SPIRIT OF AN ARTIST
An artist by
definition must be a free spirit, free from the yoke of
necessity, a being able to play with serious business of
every day living and then always able to fly, to grasp
what maybe others are only able to glimpse. A pure and
fresh spirit like that of a child, a very receptive and
inquisitive being, always animated by the desire to know
and to learn, but also willing and generous in the
offering of himself. A spirit which comes from a constant
perfectioning, upon which meditation and existential pain
has worked as a chisel, smoothing over any rough edges
and voids, creating a work of art of his inner being,
making a special, noble spirit from a common man.
Man like this do exist, artists
in name and deeds, one meets once in a lifetime, and this
is the case of Sergio Zen.
Zen works in a studio situated amongst the rocky slopes of Valdagno, an isolated place, which lends itself to reflection and introspection. His way of acting, his gestures, his works, immediately reveal his open, radiant personality, not enbittered by the maliciousness of humanity, whilst his inner being seems to light up with contact from the outside world: providing infinite intensely poetic situations which he then transforms in his paintings. We are not talking about simple psycology, about psycological literature on works of art, but about recognizing painting which comes from an act of generousity towards the world and not only the self-affirmation of ego. His attitude towards others one can also see through his organisation of the choice of expression, in supplying himself with a sign language as gestures, and the areas of space-colour interpreted by emanations, effusions of regenerated energy.

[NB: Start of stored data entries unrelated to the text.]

/-- A job's end changes of its array's jobs, trailers and credits alone. -/
theorem State.array_jobEnded : ∃ m n, (s.jobEnded a j r t).array a =
    { s.array a with
      jobs := (s.array a).jobs.drop 1
      trailers := (s.array a).trailers ++ [{ bytes := t, stalled := 0, offset := j.offset, sparse := j.sparse }]
      fwdCredits := m
      bwdCredits := n } := by
  simp only [State.jobEnded, State.pushTrailer, State.array_mapArray]
  split
  · obtain ⟨m, n, h⟩ := ((s.jobCounted a r).mapArray a fun x => { x with jobs := x.jobs.drop 1 }).array_dropCredit a j
    exact ⟨m, n, by rw [h, State.array_mapArray, State.array_jobCounted]⟩
  · exact ⟨_, _, by rw [State.array_mapArray, State.array_jobCounted]⟩

@[simp] theorem State.jobs_jobEnded : ((s.jobEnded a j r t).array a).jobs = (s.array a).jobs.drop 1 := by
  obtain ⟨m, n, h⟩ := s.array_jobEnded (a := a) j r t
  rw [h]

@[simp] theorem State.tq_jobEnded : ((s.jobEnded a j r t).array a).tq = (s.array a).tq := by
  obtain ⟨m, n, h⟩ := s.array_jobEnded (a := a) j r t
  rw [h]

@[simp] theorem State.length_trailers_jobEnded :
    ((s.jobEnded a j r t).array a).trailers.length = (s.array a).trailers.length + 1 := by
  obtain ⟨m, n, h⟩ := s.array_jobEnded (a := a) j r t
  rw [h, List.length_append, List.length_singleton]

@[simp] theorem State.holding_jobEnded : ((s.jobEnded a j r t).array a).holding = (s.array a).holding := by
  obtain ⟨m, n, h⟩ := s.array_jobEnded (a := a) j r t
  rw [h, Arr.holding, Arr.holding]

@[simp] theorem State.jobEnded_part : (s.jobEnded a j r t).part = s.part := by
  simp only [State.jobEnded, State.pushTrailer, State.mapArray_part]
  split <;> simp

@[simp] theorem State.jobEnded_mem : (s.jobEnded a j r t).mem = s.mem := by
  simp only [State.jobEnded, State.pushTrailer, State.mapArray_mem]
  split <;> simp

theorem State.rd_jobEnded (ha : a < 2240) {k : RegKind} {i j' : Nat} (h : k.ofJobEnd = false) (hi : i < 65536) (hj : j' < 65536) :
    (s.jobEnded a j r t).rd k i j' = s.rd k i j' := by
  rw [← s.rd_jobCounted ha r h hi hj]
  refine State.rd_congr ?_ ?_ k i j'
  all_goals
    simp only [State.jobEnded, State.pushTrailer, State.mapArray_part, State.mapArray_regs]
    split <;> simp

end

/-! ### The sequencer follows a job's end -/

/-- A job's end with its failure, where it has one of its own. -/
def State.jobFailed (s : State) (a : Nat) (j : Job) (status : Nat) : State :=
  if status = 0 ∨ status = j.status then s else s.seqFail a status j.tileId.toNat j.offset

/-- A job ends with its trailer and its failure, and the holds look again. -/
theorem State.finishJob_eq (s : State) (a : Nat) (j : Job) (r : Record) (status cycles : Nat) :
    ∃ t, s.finishJob a j r status cycles = ((s.jobEnded a j (j.record.join r) t).jobFailed a j status).pollHolds a := ⟨_, rfl⟩

section
variable (s : State) {a : Nat} (ha : a < 2240) (j : Job) (r : Record) (status cycles : Nat)
include ha

theorem State.KeepsWork.jobFailed : State.KeepsWork a s (s.jobFailed a j status) := by
  unfold State.jobFailed
  split
  · exact State.KeepsWork.refl a s
  · exact State.KeepsWork.seqFail ha s _ _ _

theorem State.KeepsTile.jobFailed : State.KeepsTile a s (s.jobFailed a j status) :=
  State.KeepsTile.ite (State.KeepsTile.refl a s) (State.KeepsTile.seqFail ha s _ _ _)

/-- After a job's end the sequencer alone acts. -/
theorem State.finishJob_keeps : ∃ t, State.KeepsWork a (s.jobEnded a j (j.record.join r) t) (s.finishJob a j r status cycles) ∧
    State.KeepsTile a (s.jobEnded a j (j.record.join r) t) (s.finishJob a j r status cycles) := by
  obtain ⟨t, h⟩ := s.finishJob_eq a j r status cycles
  rw [h]
  exact ⟨t, (State.KeepsWork.jobFailed _ ha j status).trans (State.KeepsWork.pollHolds ha _),
    (State.KeepsTile.jobFailed _ ha j status).trans (State.KeepsTile.pollHolds ha _)⟩

theorem State.finishJob_part : (s.finishJob a j r status cycles).part = s.part := by
  obtain ⟨t, -, tile⟩ := s.finishJob_keeps ha j r status cycles
  rw [tile.part, State.jobEnded_part]

theorem State.finishJob_mem : (s.finishJob a j r status cycles).mem = s.mem := by
  obtain ⟨t, -, tile⟩ := s.finishJob_keeps ha j r status cycles
  rw [tile.mem, State.jobEnded_mem]

theorem State.jobs_finishJob : ((s.finishJob a j r status cycles).array a).jobs = (s.array a).jobs.drop 1 := by
  obtain ⟨t, work, -⟩ := s.finishJob_keeps ha j r status cycles
  rw [work.jobs, State.jobs_jobEnded]

theorem State.tq_finishJob : ((s.finishJob a j r status cycles).array a).tq = (s.array a).tq := by
  obtain ⟨t, work, -⟩ := s.finishJob_keeps ha j r status cycles
  rw [work.tq, State.tq_jobEnded]

theorem State.length_trailers_finishJob :
    ((s.finishJob a j r status cycles).array a).trailers.length = (s.array a).trailers.length + 1 := by
  obtain ⟨t, work, -⟩ := s.finishJob_keeps ha j r status cycles
  rw [work.trailers, State.length_trailers_jobEnded]

/-- A register that is none of a job's end reads as before. -/
theorem State.rd_finishJob {k : RegKind} {i j' : Nat} (h : k.ofJobEnd = false) (hi : i < 65536) (hj : j' < 65536) :
    (s.finishJob a j r status cycles).rd k i j' = s.rd k i j' := by
  obtain ⟨t, work, -⟩ := s.finishJob_keeps ha j r status cycles
  have sequencer : k.ofSequencer = false := by simp_all [RegKind.ofJobEnd]
  rw [work.rd k i j' sequencer hi hj, s.rd_jobEnded j _ t ha h hi hj]

/-- A job's failure leaves the sequencer in ERROR. -/
theorem State.finishJob_error (fails : status ≠ 0) (own : status ≠ j.status) :
    (s.finishJob a j r status cycles).fld ARR_STATUS.seq_state a = seqError := by
  obtain ⟨t, h⟩ := s.finishJob_eq a j r status cycles
  rw [h, State.jobFailed, if_neg (by simp [fails, own])]
  exact (State.KeepsWork.pollHolds ha _).error (State.seqFail_seq_state _ ha)

/-- Other fields of `ARR_STATUS` than the sequencer's state stay as that follows. -/
theorem State.fld_syncSeq {f : Fld} (kind : f.kind = .ARR_STATUS) (apart : ARR_STATUS.seq_state.separate f = true) :
    (s.syncSeq a).fld f a = s.fld f a := by
  have queue : (s.syncQueue a).fld f a = s.fld f a :=
    State.fld_wr_kind s _ (by simp [kind]) (by omega) (by decide) (by omega) (by decide)
  have halt : ∀ (u : State) (g : Arr → Arr), ((u.setFld ARR_SEQ_CTRL.run a 0 0).mapArray a g).fld f a = u.fld f a := fun u g =>
    State.fld_setFld_kind u _ (by simp [kind, ARR_SEQ_CTRL.run]) (by omega) (by decide) (by omega) (by decide)
  have shown : ∀ (u : State) (v : Nat), (if u.fld ARR_STATUS.seq_state a = seqError then u
      else u.setFld ARR_STATUS.seq_state a 0 v).fld f a = u.fld f a := fun u v => by
    split
    · rfl
    · exact u.fld_setFld_separate v ha (by decide) apart
  unfold State.syncSeq
  dsimp only
  split
  · rw [shown, halt, queue]
  · rw [shown, queue]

That everything is a manifestation of energy, is reconfirmed by his instance on the poetics of colours: "colour as a pure emotion" (S. Zen), lives within the artist and reality becomes circumstance, the stimolous for creative translations from the intense, inner life. Painting in Zen is born above anything else from an overwhelmning passion, from a desire to act, rather than contemplate, communicate. There is no detachment. In fact his paintings capture you and take you into the picture or they give themselves to our sensibilities like rivers overflowing onto parched earth. The fluidity of the paintings seems continuously renewed by an everlsting source, and leaves an active, vibrant substance on the canvas, radiating emotion. Hence, the formal choice of surfaces are superimposed layared or slide; the texture indicates space, and acted upon space; the intervention of units rests light and aerial, rithmic touches which at times are markedly lirical. Every paiting sets our minds and hearts a light, aeleiminating the external internal unrelatedness, the barriers, he boundaries, the hierarchy of that which is below and that which is above: profondly penetrating his spirit and ours without frightening us, but rather enriching us with an authentic sensorial experience.